Split Screens and the Freight Workaround

If you walk into most freight offices today, you will see the same setup repeated across the room.


Two wide monitors on every desk. Sometimes a third if the laptop is open. One screen usually holds the core system. The other carries email, a PDF, a spreadsheet, or a browser with several tabs open.


It looks completely ordinary, but it did not always look like this.


There was a time when one screen was enough. You opened a system, did what you needed to do, closed it, and moved on. The work was still complex, but the interaction with it felt more linear.


The change is partly practical. Screens are cheaper than they used to be, and offices can now equip everyone with larger displays without much debate.


But hardware costs alone do not explain why the second screen feels essential rather than optional.


Why the Extra Screen Exists


A forwarder rarely works inside one system.
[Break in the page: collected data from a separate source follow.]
-- ==== Sys2Proof/Syntax.lean ====
section
/-! DEFINITION. The commands of the DX8: one constructor per row of spec/opcode_table.json, in the table's order.
A command names a step of the device; its operands are what the outside gives the step (an address, a value, a frame)
and, where the step rests on something that only the environment can tell (a temperature, an elapsed time, an upset that
a guard-code check meets), that observation. -/

namespace Sys2Proof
There is the transport management system. There may be a separate customs platform. A port portal to retrieve a UCN number. Shipping line tracking sites. Government databases. Internal spreadsheets. Shared inboxes. Sales inboxes. PDFs arriving that need to be reviewed and cross checked.


None of these systems are unusual. Most of them are necessary.


The second monitor allows them to sit side by side. Someone can review a port reference while entering data into the core platform without constantly switching windows. It makes parallel work easier to manage.


Research has shown measurable productivity gains from multiple monitors. Jon Peddie Research reported that users working across more than one display saw improvements of around 42 percent compared with a single screen setup. Much of that improvement was attributed to reduced window switching and improved visibility across applications.


In freight, that benefit often reflects the reality that several tools must be active at the same time. The additional screen reduces the friction between them, even if it does not simplify the workflow itself.


The Cost of Switching


Freight professionals are accustomed to this environment. Part of the skill lies in knowing where information resides and how to reconcile differences between systems.


The workaround becomes embedded in the role.


At the same time, context switching carries a cognitive cost. Microsoft’s Work Trend Index points to the strain of fragmented digital environments where employees move constantly between applications.


In freight, that switching is visible. It happens in plain sight across two screens.


A reference number is copied from a port site into a core system. Data from a PDF is re entered manually. One system is updated while another is checked to confirm alignment.


The second monitor makes this manageable. It does not remove the need for it.


What Integration Changes


Modern APIs allow systems to exchange data directly rather than relying on manual retrieval. Instead of logging into a separate port platform to retrieve a UCN number, the data can be pulled into the core system automatically. Instead of reviewing a document on one screen and typing into another, structured data can move between platforms.


McKinsey’s research on digital reinvention argues that connected architectures reduce operational friction. Deloitte’s work on digital workplace design similarly highlights how intuitive, integrated systems support engagement and efficiency.


Freight will always involve multiple parties and specialist platforms. There is no single solution that replaces everything.


But better connectivity reduces how often someone must leave the primary system they are working in simply to retrieve or duplicate information.


What the Screens Tell You


Dual monitors are not inherently inefficient. In many workflows they genuinely help.


What they reveal is the structure of the underlying technology stack.


When two large screens are required to keep the day moving smoothly, it suggests the systems themselves are not fully aligned. The physical setup of the desk reflects the digital architecture behind it.


The question is not whether the second screen is useful.


It is how much of it would still be necessary if the systems were better connected.